** Opening Source material block **

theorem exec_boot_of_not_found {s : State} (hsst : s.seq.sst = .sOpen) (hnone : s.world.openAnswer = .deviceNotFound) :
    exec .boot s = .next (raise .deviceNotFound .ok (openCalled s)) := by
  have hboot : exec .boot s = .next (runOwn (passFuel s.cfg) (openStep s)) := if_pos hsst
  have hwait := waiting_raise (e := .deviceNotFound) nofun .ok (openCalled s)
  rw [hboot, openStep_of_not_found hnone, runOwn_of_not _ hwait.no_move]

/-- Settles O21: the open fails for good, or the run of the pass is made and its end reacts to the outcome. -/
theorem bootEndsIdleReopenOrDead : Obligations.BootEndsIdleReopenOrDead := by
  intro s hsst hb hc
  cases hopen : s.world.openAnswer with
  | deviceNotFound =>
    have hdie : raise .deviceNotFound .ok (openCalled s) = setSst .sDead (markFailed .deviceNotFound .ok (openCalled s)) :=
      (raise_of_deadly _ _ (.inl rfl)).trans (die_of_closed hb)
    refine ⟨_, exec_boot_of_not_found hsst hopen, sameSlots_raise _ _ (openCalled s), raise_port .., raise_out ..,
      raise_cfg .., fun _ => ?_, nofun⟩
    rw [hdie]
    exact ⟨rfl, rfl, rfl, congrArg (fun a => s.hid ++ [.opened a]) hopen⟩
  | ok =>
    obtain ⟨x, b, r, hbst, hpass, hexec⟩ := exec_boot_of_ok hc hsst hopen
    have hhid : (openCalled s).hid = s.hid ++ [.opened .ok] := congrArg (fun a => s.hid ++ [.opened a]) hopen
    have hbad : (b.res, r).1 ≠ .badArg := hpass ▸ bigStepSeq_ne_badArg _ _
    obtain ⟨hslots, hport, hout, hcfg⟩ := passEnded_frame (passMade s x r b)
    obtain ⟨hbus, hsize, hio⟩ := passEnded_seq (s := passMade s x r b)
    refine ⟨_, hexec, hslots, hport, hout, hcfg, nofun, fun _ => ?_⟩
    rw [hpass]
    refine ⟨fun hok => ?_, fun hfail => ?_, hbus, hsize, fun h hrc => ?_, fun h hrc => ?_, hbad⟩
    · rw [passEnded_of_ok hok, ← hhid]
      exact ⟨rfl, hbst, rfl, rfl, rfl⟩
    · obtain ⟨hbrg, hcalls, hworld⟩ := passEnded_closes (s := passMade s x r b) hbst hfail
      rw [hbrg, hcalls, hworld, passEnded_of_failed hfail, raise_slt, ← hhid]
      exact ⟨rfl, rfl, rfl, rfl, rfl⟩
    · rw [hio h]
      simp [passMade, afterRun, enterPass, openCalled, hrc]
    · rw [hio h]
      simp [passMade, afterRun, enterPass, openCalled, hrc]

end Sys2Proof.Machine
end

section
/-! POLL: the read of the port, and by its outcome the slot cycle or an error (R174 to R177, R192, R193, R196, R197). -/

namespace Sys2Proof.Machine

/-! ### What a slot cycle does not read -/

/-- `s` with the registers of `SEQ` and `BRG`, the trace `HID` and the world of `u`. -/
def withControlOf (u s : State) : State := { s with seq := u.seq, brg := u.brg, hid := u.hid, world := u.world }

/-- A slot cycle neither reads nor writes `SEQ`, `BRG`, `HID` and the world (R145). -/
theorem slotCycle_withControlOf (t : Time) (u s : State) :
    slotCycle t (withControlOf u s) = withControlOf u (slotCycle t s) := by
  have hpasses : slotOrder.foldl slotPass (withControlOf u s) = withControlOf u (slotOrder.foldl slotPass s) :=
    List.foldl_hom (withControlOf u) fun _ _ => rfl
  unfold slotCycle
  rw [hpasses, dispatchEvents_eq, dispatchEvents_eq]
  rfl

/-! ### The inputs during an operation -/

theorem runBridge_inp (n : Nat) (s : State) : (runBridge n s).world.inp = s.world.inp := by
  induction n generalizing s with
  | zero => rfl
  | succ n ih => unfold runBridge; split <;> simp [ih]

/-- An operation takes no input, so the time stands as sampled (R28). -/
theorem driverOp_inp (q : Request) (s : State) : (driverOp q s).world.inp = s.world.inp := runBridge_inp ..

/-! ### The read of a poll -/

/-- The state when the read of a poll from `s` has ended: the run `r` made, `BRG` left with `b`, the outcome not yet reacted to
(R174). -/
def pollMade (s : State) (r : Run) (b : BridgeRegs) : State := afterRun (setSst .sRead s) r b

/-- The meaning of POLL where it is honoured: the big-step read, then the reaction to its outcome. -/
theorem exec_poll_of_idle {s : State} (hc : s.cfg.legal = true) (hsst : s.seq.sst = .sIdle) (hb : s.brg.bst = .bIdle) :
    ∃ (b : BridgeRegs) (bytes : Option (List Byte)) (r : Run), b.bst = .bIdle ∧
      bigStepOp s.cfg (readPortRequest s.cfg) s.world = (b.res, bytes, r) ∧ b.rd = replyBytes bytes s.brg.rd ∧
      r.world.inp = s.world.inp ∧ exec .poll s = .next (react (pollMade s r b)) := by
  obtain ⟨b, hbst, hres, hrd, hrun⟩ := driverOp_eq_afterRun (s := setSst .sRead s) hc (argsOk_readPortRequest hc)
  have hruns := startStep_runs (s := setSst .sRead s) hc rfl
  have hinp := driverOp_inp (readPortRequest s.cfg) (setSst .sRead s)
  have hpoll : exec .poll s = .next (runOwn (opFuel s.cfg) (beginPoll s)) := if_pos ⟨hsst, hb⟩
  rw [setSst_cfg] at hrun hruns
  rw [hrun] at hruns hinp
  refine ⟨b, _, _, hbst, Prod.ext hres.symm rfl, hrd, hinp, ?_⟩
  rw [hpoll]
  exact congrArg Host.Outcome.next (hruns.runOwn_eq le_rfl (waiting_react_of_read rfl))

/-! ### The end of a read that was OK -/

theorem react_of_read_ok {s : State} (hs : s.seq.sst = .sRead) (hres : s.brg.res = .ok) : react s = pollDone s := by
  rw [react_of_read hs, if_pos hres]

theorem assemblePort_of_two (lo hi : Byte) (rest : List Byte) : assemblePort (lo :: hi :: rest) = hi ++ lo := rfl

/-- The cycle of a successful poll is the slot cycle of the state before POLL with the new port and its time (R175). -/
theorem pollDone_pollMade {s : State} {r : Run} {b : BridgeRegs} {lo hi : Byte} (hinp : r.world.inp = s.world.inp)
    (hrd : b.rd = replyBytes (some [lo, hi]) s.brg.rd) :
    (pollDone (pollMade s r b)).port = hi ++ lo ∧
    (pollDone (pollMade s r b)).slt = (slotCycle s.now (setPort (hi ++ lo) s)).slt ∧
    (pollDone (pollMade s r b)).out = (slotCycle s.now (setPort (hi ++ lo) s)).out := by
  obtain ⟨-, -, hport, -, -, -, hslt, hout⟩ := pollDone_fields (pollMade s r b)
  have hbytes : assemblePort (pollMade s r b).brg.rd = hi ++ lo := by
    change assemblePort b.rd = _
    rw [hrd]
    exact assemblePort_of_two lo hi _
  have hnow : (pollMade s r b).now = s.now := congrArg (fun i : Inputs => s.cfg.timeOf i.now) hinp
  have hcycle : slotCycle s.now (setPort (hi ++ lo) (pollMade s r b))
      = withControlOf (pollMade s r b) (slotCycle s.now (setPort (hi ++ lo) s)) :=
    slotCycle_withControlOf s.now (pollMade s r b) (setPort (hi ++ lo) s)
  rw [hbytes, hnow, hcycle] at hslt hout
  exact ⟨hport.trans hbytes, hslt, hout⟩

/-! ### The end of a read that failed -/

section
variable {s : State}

** Closing Source material block **

- [Work order]: Of all the entries above, retype exactly the lines from the line with "have hhid : (openCalled" to the line with "have hbad : (b.res, r).1", both included, and no others.

- [Solution to the problem]:
    have hhid : (openCalled s).hid = s.hid ++ [.opened .ok] := congrArg (fun a => s.hid ++ [.opened a]) hopen
    have hbad : (b.res, r).1 ≠ .badArg := hpass ▸ bigStepSeq_ne_badArg _ _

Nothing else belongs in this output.